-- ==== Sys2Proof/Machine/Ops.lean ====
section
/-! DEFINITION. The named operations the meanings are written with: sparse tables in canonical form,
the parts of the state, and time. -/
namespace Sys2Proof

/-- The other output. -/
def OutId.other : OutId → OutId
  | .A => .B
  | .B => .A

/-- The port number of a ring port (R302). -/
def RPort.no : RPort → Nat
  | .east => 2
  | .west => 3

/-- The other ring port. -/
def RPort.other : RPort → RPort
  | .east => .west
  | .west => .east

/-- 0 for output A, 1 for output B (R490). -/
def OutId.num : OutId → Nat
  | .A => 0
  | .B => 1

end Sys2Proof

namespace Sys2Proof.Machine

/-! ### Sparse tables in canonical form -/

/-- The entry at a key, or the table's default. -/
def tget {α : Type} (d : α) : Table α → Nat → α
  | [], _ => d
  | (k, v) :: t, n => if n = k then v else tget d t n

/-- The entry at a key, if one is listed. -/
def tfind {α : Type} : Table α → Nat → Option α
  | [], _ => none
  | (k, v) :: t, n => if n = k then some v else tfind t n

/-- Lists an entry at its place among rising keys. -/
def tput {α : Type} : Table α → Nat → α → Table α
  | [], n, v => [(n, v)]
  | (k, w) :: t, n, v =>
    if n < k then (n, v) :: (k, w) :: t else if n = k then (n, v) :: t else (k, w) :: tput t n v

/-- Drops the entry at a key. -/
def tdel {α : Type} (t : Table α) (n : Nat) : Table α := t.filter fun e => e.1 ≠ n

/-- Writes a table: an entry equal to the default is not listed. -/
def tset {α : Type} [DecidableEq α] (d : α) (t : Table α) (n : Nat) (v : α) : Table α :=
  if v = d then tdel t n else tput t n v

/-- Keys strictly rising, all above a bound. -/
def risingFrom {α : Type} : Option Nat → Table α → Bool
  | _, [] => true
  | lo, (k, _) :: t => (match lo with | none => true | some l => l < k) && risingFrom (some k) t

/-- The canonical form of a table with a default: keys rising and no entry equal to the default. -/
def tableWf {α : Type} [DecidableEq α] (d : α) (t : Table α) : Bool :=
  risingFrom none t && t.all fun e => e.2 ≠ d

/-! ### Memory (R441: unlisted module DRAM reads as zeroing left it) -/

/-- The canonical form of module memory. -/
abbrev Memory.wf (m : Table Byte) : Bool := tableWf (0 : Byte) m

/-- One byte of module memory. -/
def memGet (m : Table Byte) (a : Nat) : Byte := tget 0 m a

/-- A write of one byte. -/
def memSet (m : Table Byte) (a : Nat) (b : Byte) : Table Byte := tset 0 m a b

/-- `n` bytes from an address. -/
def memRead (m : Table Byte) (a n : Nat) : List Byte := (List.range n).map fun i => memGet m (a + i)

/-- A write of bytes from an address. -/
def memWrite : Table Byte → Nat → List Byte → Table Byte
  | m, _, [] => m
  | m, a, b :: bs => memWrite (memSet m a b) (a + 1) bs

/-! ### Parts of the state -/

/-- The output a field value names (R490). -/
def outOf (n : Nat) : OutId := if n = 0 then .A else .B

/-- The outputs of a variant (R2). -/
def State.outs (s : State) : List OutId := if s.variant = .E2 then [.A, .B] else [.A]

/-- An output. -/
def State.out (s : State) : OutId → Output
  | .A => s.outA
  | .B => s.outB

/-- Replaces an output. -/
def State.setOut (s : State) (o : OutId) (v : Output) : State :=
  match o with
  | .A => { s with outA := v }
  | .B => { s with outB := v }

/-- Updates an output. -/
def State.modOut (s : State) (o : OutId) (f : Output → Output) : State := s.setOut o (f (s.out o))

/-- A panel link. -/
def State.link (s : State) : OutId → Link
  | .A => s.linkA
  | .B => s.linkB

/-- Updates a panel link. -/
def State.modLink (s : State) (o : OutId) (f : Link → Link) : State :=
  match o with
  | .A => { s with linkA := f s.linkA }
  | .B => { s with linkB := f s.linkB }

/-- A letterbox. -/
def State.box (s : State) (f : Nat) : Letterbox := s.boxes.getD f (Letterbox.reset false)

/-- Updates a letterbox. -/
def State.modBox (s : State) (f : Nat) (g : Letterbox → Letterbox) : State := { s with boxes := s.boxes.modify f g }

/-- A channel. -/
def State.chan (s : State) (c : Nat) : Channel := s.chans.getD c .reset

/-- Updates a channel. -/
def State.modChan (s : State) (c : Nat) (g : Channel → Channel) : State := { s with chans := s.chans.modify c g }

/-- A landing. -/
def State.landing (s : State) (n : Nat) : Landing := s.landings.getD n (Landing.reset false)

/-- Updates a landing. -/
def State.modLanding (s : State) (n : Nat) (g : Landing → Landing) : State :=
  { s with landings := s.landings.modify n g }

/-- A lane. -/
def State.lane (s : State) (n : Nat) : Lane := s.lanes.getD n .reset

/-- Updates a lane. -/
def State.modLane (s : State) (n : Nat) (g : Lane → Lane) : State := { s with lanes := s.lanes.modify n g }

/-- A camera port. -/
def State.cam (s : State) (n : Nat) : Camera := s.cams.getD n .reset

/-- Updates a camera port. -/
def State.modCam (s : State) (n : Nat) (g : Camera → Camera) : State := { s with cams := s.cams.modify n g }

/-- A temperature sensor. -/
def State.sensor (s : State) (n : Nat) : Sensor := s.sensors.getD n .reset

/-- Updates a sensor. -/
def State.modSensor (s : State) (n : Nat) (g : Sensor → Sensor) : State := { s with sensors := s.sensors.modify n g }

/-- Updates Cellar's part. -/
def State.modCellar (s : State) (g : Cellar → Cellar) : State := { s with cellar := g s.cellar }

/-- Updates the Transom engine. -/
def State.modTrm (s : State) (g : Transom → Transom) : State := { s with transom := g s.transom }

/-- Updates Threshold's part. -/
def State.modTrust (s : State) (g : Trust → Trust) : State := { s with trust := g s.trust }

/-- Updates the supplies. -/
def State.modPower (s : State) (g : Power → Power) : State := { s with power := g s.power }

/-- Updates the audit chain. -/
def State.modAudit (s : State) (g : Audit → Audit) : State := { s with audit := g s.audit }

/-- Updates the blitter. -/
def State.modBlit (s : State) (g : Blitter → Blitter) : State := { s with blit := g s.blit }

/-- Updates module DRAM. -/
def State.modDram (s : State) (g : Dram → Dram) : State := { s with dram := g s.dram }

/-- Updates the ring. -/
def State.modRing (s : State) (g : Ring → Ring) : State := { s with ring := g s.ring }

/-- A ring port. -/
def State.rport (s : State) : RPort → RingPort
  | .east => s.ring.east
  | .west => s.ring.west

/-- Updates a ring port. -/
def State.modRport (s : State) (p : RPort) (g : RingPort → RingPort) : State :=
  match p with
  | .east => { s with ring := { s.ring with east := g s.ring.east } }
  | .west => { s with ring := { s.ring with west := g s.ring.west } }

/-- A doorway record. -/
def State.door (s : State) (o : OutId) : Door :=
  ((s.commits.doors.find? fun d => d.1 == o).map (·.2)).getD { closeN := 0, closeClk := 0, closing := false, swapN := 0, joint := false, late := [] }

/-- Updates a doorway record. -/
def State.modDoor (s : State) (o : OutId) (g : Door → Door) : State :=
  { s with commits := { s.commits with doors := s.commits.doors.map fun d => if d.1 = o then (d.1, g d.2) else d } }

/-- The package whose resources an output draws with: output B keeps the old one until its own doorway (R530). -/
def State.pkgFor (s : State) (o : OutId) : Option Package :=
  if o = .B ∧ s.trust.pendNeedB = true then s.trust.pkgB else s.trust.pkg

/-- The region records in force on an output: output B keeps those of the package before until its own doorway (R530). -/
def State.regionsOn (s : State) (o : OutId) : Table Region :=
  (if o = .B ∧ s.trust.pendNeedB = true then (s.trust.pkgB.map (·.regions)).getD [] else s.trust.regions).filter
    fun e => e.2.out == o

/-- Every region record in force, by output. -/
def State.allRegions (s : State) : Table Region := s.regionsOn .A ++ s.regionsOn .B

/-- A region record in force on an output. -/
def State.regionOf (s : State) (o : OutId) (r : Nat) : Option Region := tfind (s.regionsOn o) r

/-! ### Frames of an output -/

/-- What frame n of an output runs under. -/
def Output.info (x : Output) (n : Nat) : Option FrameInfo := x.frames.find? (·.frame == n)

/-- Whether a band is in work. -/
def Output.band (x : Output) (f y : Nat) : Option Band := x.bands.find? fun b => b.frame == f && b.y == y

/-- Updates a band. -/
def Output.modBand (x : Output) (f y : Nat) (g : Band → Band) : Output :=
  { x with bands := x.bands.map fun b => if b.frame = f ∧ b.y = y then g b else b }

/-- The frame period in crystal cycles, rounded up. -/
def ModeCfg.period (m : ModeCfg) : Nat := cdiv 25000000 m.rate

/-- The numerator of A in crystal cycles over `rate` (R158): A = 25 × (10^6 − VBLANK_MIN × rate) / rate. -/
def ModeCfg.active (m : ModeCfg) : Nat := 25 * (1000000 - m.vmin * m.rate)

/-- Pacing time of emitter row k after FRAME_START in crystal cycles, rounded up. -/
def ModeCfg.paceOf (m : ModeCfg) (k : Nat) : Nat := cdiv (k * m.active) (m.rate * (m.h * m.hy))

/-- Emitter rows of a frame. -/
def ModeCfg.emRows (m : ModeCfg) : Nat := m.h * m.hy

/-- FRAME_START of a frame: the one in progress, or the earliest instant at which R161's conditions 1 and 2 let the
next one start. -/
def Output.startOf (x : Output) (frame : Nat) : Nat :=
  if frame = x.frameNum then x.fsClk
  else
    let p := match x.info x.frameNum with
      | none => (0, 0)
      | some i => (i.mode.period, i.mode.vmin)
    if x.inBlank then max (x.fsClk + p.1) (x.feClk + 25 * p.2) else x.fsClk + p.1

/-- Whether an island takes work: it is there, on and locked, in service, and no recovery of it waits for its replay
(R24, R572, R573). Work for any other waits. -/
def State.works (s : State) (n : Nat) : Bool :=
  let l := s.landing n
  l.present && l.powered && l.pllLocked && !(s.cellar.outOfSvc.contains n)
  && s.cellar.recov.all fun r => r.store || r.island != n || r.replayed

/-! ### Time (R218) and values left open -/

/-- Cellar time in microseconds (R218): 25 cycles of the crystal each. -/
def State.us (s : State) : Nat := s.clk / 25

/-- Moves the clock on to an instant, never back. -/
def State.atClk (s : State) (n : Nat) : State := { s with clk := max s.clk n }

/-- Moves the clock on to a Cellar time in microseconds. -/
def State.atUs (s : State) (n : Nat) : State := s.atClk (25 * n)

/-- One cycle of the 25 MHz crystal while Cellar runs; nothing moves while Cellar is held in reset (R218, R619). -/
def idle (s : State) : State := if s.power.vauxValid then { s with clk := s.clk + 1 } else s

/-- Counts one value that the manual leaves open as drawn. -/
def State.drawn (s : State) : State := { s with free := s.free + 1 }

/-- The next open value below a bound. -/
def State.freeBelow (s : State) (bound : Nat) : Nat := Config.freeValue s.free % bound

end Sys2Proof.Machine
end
____
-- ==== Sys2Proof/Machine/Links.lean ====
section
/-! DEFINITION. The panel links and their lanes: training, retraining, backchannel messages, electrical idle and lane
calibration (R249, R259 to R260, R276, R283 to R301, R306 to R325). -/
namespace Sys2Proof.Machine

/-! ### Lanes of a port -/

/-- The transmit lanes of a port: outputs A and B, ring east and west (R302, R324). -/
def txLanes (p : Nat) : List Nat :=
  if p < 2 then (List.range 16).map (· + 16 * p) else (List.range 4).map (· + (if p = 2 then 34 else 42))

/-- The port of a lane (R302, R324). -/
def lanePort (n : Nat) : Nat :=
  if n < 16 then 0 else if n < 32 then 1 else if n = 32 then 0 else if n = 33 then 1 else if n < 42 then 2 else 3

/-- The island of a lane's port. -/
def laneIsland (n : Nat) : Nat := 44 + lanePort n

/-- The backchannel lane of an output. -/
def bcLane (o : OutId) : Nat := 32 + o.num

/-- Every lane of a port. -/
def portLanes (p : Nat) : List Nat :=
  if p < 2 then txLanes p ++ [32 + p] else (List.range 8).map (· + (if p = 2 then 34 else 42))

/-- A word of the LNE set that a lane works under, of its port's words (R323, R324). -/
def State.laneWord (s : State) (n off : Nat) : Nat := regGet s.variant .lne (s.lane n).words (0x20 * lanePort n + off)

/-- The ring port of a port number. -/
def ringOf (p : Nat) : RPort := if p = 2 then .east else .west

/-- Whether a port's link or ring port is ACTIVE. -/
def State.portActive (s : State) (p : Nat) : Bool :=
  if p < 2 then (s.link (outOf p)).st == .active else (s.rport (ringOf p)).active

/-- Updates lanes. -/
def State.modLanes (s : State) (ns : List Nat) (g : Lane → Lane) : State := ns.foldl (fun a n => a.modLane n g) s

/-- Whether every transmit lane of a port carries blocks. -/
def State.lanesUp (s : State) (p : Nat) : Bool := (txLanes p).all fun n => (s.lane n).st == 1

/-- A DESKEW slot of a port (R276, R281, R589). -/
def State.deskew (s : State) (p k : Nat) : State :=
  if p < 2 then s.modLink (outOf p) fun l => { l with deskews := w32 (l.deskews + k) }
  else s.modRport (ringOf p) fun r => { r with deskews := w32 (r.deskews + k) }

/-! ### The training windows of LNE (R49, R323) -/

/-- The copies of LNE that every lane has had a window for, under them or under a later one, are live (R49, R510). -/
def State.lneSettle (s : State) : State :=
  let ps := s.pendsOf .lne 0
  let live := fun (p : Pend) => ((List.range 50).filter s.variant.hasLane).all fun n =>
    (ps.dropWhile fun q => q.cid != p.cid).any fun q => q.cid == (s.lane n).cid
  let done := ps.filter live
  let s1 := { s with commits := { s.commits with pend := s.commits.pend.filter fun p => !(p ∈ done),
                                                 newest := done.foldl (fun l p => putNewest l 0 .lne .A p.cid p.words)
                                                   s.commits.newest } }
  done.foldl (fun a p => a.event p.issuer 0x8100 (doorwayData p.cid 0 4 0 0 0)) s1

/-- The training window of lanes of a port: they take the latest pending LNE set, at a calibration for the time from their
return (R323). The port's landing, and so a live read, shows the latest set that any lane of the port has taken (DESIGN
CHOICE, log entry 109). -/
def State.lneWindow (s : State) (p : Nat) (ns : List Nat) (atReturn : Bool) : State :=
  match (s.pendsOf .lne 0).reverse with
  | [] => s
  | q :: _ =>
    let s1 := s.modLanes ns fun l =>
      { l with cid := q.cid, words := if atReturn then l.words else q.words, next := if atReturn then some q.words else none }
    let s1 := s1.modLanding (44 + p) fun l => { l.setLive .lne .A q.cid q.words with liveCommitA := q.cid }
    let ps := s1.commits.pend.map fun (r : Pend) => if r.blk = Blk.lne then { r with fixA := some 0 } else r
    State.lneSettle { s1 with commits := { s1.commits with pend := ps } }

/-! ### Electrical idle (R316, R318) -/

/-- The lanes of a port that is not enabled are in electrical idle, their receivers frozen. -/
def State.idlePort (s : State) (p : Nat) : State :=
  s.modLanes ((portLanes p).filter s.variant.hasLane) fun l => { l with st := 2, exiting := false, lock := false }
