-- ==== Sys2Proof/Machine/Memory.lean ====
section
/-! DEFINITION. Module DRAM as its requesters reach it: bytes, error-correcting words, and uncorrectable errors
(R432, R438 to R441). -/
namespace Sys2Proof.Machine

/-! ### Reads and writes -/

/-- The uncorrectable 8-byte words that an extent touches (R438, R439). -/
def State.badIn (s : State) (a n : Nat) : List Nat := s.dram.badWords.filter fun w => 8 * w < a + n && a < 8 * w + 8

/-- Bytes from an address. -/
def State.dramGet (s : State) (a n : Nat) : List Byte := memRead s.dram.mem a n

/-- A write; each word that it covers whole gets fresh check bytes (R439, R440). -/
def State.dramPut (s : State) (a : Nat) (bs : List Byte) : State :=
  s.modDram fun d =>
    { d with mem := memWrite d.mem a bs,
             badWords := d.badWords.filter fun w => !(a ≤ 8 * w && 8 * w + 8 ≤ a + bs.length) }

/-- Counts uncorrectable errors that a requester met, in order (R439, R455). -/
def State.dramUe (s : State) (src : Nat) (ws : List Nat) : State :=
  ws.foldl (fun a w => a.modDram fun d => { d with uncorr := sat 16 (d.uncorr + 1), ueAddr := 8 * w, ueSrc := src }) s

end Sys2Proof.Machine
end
____
### Aim of the exercise
Among the records, find every line with the word "atClk" and copy it.

### Your response
def State.atClk (s : State) (n : Nat) : State := { s with clk := max s.clk n }
def State.atUs (s : State) (n : Nat) : State := s.atClk (25 * n)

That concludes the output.